### Problem description
Working from the records below, repeat exactly the lines starting at the line that contains "if c = s.activeCtx" and ending at the line that contains "let spares := s.get", inclusive.

Records for the task below:

-- ==== Sys2Proof/Machine/Fabric.lean ====
section
/-! DEFINITION. Contexts, fabric resets, memory port windows and protected ranges (R430 to R452). -/
namespace Sys2Proof.Machine

/-- States of a context (R445), of the fabric (R452) and of a window (R441). -/
def ctxEmpty : Nat := 0
def ctxLoading : Nat := 1
def ctxUnverified : Nat := 2
def ctxVerified : Nat := 3
def fabRunning : Nat := 0
def fabReset : Nat := 1
def fabLoading : Nat := 2
def fabStarting : Nat := 3
def winClosed : Nat := 0
def winChecking : Nat := 1
def winOpen : Nat := 2
def winRefused : Nat := 3

namespace State

def ctxState (s : State) (c : Nat) : Nat := bitsOf (s.reg Reg.CONFIG_CTX_STATE) (32 + 2 * c) 2
def putCtx (s : State) (c v : Nat) : State := s.setReg Reg.CONFIG_CTX_STATE (withBits (s.reg Reg.CONFIG_CTX_STATE) (32 + 2 * c) 2 v)
def activeCtx (s : State) : Nat := s.get Fld.CONFIG_CTX_STATE_ACTIVE
def fstate (s : State) : Nat := s.get Fld.FABRIC_STATUS_FSTATE

/-- A context counts as verified at a commit (R445, R448). -/
def ctxOk (s : State) (c : Nat) : Bool := decide (s.ctxState c = ctxVerified) && decide (s.fstate = fabRunning)

/-- A declaration word of a context, word 5 to 8 of its stream (R454). -/
def decl (s : State) (c w : Nat) : Word := Table.get (fun _ => 0) s.config.decl (4 * c + (w - 5))

/-- A tile reserved by the device (R441): the queen's tiles, or the loader's staging area. -/
def reservedTile (s : State) (t : Nat) : Bool :=
  (s.flag Fld.HIVE_STATUS_QUEEN && decide (4016 ≤ t)) || staged s t

end State

/-- The gates of the regions that a context uses (R413, R449). -/
def regionGates (s : State) (c : Nat) : Nat := gateFabric + bitsOf (s.decl c 6) 40 8 * 2 ^ 23

/-- The clock managers that change their setting at a switch from one context to another stop until they relock (R449): the settings are in
the contexts' frames, so a manager keeps its lock only where neither or the same frames of its region say so. -/
def managersKept (s : State) (a b : Nat) : Nat :=
  if a = b then 255
  else (List.range 8).foldl (fun m r =>
    let used := fun c => bitAt (s.decl c 6) (24 + r)
    if used a && used b && (List.range 6).all fun j =>
        decide (Table.get (fun _ => 0) s.config.digests (48 * a + 6 * r + j) = Table.get (fun _ => 0) s.config.digests (48 * b + 6 * r + j))
    then m ||| 2 ^ r else m) 0

/-- The active context changes (R449). -/
def switchContext (c : Nat) (s : State) : State :=
  let a := s.activeCtx
  if a = c then s
  else
    let keep := managersKept s a c
    let s := gatesOn (regionGates s c) (s.abandonReads.set Fld.CONFIG_CTX_STATE_ACTIVE c)
    s.set Fld.FABRIC_STATUS_CM_LOCK (s.get Fld.FABRIC_STATUS_CM_LOCK &&& keep)

/-- A pending local set holds a context switch (R30, R447). -/
def ctxPending (s : State) : Bool := s.commit.sets.any fun t => t.ctx.isSome

/-- The target of the tied switch that waits, of those not made by DEVICE.COMMIT_CTRL (R451). -/
def switchWaits (s : State) : Option Nat := (s.commit.sets.find? fun t => t.ctx.isSome && !t.bound).bind (·.ctx)

/-- The node is ARMED with a set that holds a context switch (R447). -/
def hiveCtxArmed (s : State) : Bool := decide (s.get Fld.HIVE_MODE_ARM_STATE = 2) && s.hive.arming.ctx.isSome

/-- The cause that refuses a context switch request (R447). -/
def switchCause (s : State) (c : Nat) (tied : Bool) : Nat :=
  if s.ctxState c ≠ ctxVerified then 1
  else if ctxPending s || (!tied && hiveCtxArmed s) then 2
  else if s.fstate ≠ fabRunning then 3
  else 0

/-- A context switch is refused (R447). -/
def refuseSwitch (cause : Nat) (s : State) : State :=
  (s.set Fld.CONFIG_CTX_STATE_REFUSE_CAUSE cause).raise Fld.CONFIG_EVENTS_CTX_REFUSED

/-- A tied switch becomes pending as a set of one member (R23, R446). -/
def tieSwitch (c : Nat) (s : State) : State :=
  let s := { s with commit := { s.commit with sets := s.commit.sets ++ [(⟨false, 0, some c, false, false⟩ : LocalSet)] } }
  (s.set Fld.CONFIG_CTX_STATE_PENDING 1).set Fld.CONFIG_CTX_STATE_PEND_CTX c

/-- A request for a context switch (R446, R447): one that names the active context changes nothing, and an immediate switch is applied on the tck
after the one that judges it. -/
def requestSwitch (c : Nat) (tied : Bool) (s : State) : State :=
  if c = s.activeCtx ∧ s.fstate = fabRunning then s
  else
    let cause := switchCause s c tied
    if cause ≠ 0 then refuseSwitch cause s
    else if tied then tieSwitch c s
    else switchContext c s.nextTck

/-- A write of CONFIG.CTX_SWITCH (R451). -/
def writeCtxSwitch (v : Word) (s : State) : State :=
  let s := s.putWord Reg.CONFIG_CTX_SWITCH v
  if bitAt v 0 then requestSwitch (bitsOf v 45 3) (bitAt v 44) s else s

/-! ### Fabric reset (R450) -/

/-- The registers of the FABRIC page at their reset values; what R437 keeps stays. -/
def resetFabricPage (s : State) : State :=
  let spares := s.get Fld.FABRIC_STATUS_SPARES_LEFT
  let s := { s with regs := s.regs.filter fun e => !(e.1 / 256 == 0x38), winCtrl := s.winCtrl.filter fun e => !(e.1 % 64 == 0x38) }
  (s.set Fld.FABRIC_STATUS_SPARES_LEFT spares).set Fld.FABRIC_STATUS_FSTATE fabReset

/-- Step 1 of a fabric reset. -/
def holdFabric (s : State) : State :=
  let s := (resetFabricPage s).abandonReads
  let s := { s with
    fabric := { s.fabric with
      windows := [], dirty := [], dma := [], answers := [], tokens := 0, releaseAt := some (s.now + 1024), uioOn := false, gsrOn := false }
    clock := { s.clock with writesOn := false, stepDue := none, lockSince := none } }
  (s.set Fld.CLOCK_STATUS_STARTUP_POS 7).set Fld.CLOCK_STATUS_STARTUP_WAIT 0

/-- A fabric reset of its own (R450). -/
def fabricReset (s : State) : State := (holdFabric s).raise Fld.FABRIC_EVENTS_FABRIC_RESET

/-- A write of FABRIC.CTRL. -/
def writeFabricCtrl (v : Word) (s : State) : State := if bitAt v 0 then fabricReset s else s

/-! ### Memory port windows (R438, R441) -/

/-- A window's entry (R452). -/
def winEntry (st cause tile restarts : Nat) : Word := packWord [(46, 2, st), (43, 3, cause), (31, 12, tile), (28, 3, restarts)]

/-- The open of a window is refused. -/
def refuseWindow (w cause tile restarts : Nat) (s : State) : State :=
  (s.setWin w (winEntry winRefused cause tile restarts)).raise Fld.FABRIC_EVENTS_WINDOW_REFUSED

/-- The start-up order has passed its WRITES step (R421): the fabric is running, or the step has been done. -/
def writesOn (s : State) : Bool := decide (s.fstate = fabRunning) || s.clock.writesOn

/-- A window is forgotten among those a write has hit during their opening. -/
def cleanWindow (w : Nat) (s : State) : State := { s with fabric := { s.fabric with dirty := s.fabric.dirty.filter fun x => !(x == w) } }

/-- A request to open a window on a tile (R441): CHECKING, or refused at once. DESIGN CHOICE: where more than one cause holds, the lowest
code is given. -/
def openWindow (w t : Nat) (s : State) : State :=
  let s := cleanWindow w s
  if s.tileState t ≠ tileGood then refuseWindow w 1 t 0 s
  else if s.reservedTile t then refuseWindow w 2 t 0 s
  else if !writesOn s then refuseWindow w 4 t 0 s
  else s.setWin w (winEntry winChecking 0 t 0)

/-- The pass of a window's opening ends (R435, R438, R441). -/
def windowChecked (w : Nat) (found : Option (BitVec 32)) (s : State) : State :=
  let e := s.winWord w
  if bitsOf e 46 2 = winChecking then
    let t := bitsOf e 31 12
    let n := bitsOf e 28 3
    if w ∈ s.fabric.dirty then
      if 4 ≤ n then refuseWindow w 3 t n (cleanWindow w s) else (cleanWindow w s).setWin w (winEntry winChecking 0 t (n + 1))
    else
      let o := openTile s t 4 found
      if o.1 then o.2.setWin w (winEntry winOpen 0 t n) else refuseWindow w 1 t n o.2
  else s

/-- A close request (R441). -/
def closeWindow (w : Nat) (s : State) : State := (cleanWindow w s).setWin w 0

/-- The word of the memory layer behind word `a` of a window. -/
def windowWord (s : State) (w a : Nat) : Nat := 1024 * bitsOf (s.winWord w) 31 12 + a

/-- An access through a window (R431, R432, R441): one that is not OPEN refuses it with the error flag. A write acts, and read data returns 3 tck
after the bank served it. -/
def windowAccess (w a : Nat) (v : Option Word) (s : State) : State :=
  if bitsOf (s.winWord w) 46 2 ≠ winOpen then s.bridgeAnswers (8 + w) { error := true }
  else match v with
    | none => s.later 3 (.bridgeData (8 + w) { data := s.memRead (windowWord s w a) })
    | some x => (memWrite s (windowWord s w a) x).bridgeAnswers (8 + w) {}

/-! ### Tiles and protected ranges (R436, R442 to R444) -/

/-- A write of FABRIC.TILE_CTRL (R436). -/
def writeTileCtrl (v : Word) (s : State) : State :=
  let s := s.putWord Reg.FABRIC_TILE_CTRL v
  let t := bitsOf v 36 12
  if bitAt v 0 && decide (s.tileState t = tileFailed) then s.setTileState t tileGood else s

/-- A memory tile is protected (R443). -/
def protectedTile (s : State) (t : Nat) : Bool :=
  s.reservedTile t || (List.range 8).any fun n =>
    s.flag (Fld.FABRIC_PROT_EN n) && decide (s.get (Fld.FABRIC_PROT_FIRST n) ≤ t ∧ t ≤ s.get (Fld.FABRIC_PROT_LAST n))

/-- A protected access is refused and recorded (R442, R443, R452). -/
def protHit (service ext : Bool) (addr : Nat) (s : State) : State :=
  (s.setReg Reg.FABRIC_PROT_HIT (packWord [(47, 1, 1), (46, 1, b2n service), (45, 1, b2n ext), (0, 29, addr)])).raise
    Fld.FABRIC_EVENTS_PROT_REFUSED

/-- A write of FABRIC.PROTn (R444). -/
def writeProt (n : Nat) (v : Word) (s : State) : State :=
  if s.flag Fld.FABRIC_PROT_CTRL_FROZEN then s.raise Fld.FABRIC_EVENTS_PROT_REFUSED else s.putWord (Reg.FABRIC_PROT n) v

/-- FREEZE (R444). -/
def freezeProt (s : State) : State := s.set Fld.FABRIC_PROT_CTRL_FROZEN 1

/-- FABRIC window table 0x01, entry t (R452). -/
def tileEntry (s : State) (t : Nat) : Word := withBits (s.tileWord t) 0 32 (s.tileCrc t).toNat

/-! ### The frame-buffer and comb-cell ports (R123, R131, R431) -/

/-- A flip request on the FRAME page: a set of one member (R23, R131). -/
def flipRequest (g : Nat) (s : State) : State :=
  { s with commit := { s.commit with sets := s.commit.sets ++ [(⟨false, 2 ^ g, none, false, false⟩ : LocalSet)] } }

/-- A write of the frame-buffer port, and its flip strobe; ignored before the WRITES step (R421). -/
def frameBufferPort (g : Nat) (front : Bool) (w : Nat) (v : Word) (flip : Bool) (s : State) : State :=
  if !writesOn s then s
  else
  let b := if front then s.frontB g else !s.frontB g
  let s := (memWrite s (s.bufferBase g b + w) v).bridgeAnswers 3 {}
  if flip then flipRequest g s else s

/-- A write of the comb-cell port (R123, R431): refused with the error flag while PORT_EN is 0, at an index above 383 and while the bank is being
filled; ignored, without a flag, before the WRITES step (R421). -/
def combCellPort (cell : Nat) (v : Word) (s : State) : State :=
  if !writesOn s then s
  else if s.flag Fld.COMB_X_CTRL_PORT_EN = false ∨ 384 ≤ cell then s.bridgeAnswers 2 { error := true }
  else (writeShadowCell cell v s).bridgeAnswers 2 { error := decide (s.shadowState = bankFilling) }

/-! ### Commands -/

/-- MEM_WINDOW_OPEN. -/
def execMemWindowOpen (w : Fin 32) (t : Fin 4096) (s : State) : Host.Outcome State Fault Refusal := act s (openWindow w t)

/-- WINDOW_OPEN_DONE: `found` is the checksum read when an upset made it differ. -/
def execWindowOpenDone (w : Fin 32) (found : Option (BitVec 32)) (s : State) : Host.Outcome State Fault Refusal := act s (windowChecked w found)

/-- WINDOW_CLOSE. -/
def execWindowClose (w : Fin 32) (s : State) : Host.Outcome State Fault Refusal := act s (closeWindow w)

/-- MEM_WINDOW_ACCESS: a write with a value, else a read. -/
def execMemWindowAccess (w : Fin 32) (a : Fin 1024) (v : Option Word) (s : State) : Host.Outcome State Fault Refusal := act s (windowAccess w a v)

/-- TILE_CLEAR: a write of FABRIC.TILE_CTRL. -/
def execTileClear (p : Path) (v : Word) (s : State) : Host.Outcome State Fault Refusal := access s (regWrite p Reg.FABRIC_TILE_CTRL writeTileCtrl v)

/-- PROT_WRITE. -/
def execProtWrite (p : Path) (n : Fin 8) (v : Word) (s : State) : Host.Outcome State Fault Refusal :=
  access s (fieldWrite p (Reg.FABRIC_PROT n) true (writeProt n v))

/-- FREEZE. -/
def execFreeze (p : Path) (s : State) : Host.Outcome State Fault Refusal := access s (fieldWrite p Reg.FABRIC_PROT_CTRL false freezeProt)

/-- CTX_SWITCH: a write of CONFIG.CTX_SWITCH. -/
def execCtxSwitch (p : Path) (v : Word) (s : State) : Host.Outcome State Fault Refusal := access s (regWrite p Reg.CONFIG_CTX_SWITCH writeCtxSwitch v)

/-- FABRIC_RESET: a write of 1 to FABRIC.CTRL.RESET. -/
def execFabricReset (p : Path) (s : State) : Host.Outcome State Fault Refusal := access s (fieldWrite p Reg.FABRIC_CTRL false fabricReset)

/-- FB_PORT_WRITE. -/
def execFbPortWrite (g : Fin 8) (front : Bool) (w : BitVec 7) (v : Word) (flip : Bool) (s : State) : Host.Outcome State Fault Refusal :=
  act s (frameBufferPort g front w.toNat v flip)

/-- COMB_CELL_PORT_WRITE. -/
def execCombCellPortWrite (cell : BitVec 9) (v : Word) (s : State) : Host.Outcome State Fault Refusal := act s (combCellPort cell.toNat v)

end Sys2Proof.Machine
end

End of Records for the task.

### Answer to the problem
  if c = s.activeCtx ∧ s.fstate = fabRunning then s
  else
    let cause := switchCause s c tied
    if cause ≠ 0 then refuseSwitch cause s
    else if tied then tieSwitch c s
    else switchContext c s.nextTck

/-- A write of CONFIG.CTX_SWITCH (R451). -/
def writeCtxSwitch (v : Word) (s : State) : State :=
  let s := s.putWord Reg.CONFIG_CTX_SWITCH v
  if bitAt v 0 then requestSwitch (bitsOf v 45 3) (bitAt v 44) s else s

/-! ### Fabric reset (R450) -/

/-- The registers of the FABRIC page at their reset values; what R437 keeps stays. -/
def resetFabricPage (s : State) : State :=
  let spares := s.get Fld.FABRIC_STATUS_SPARES_LEFT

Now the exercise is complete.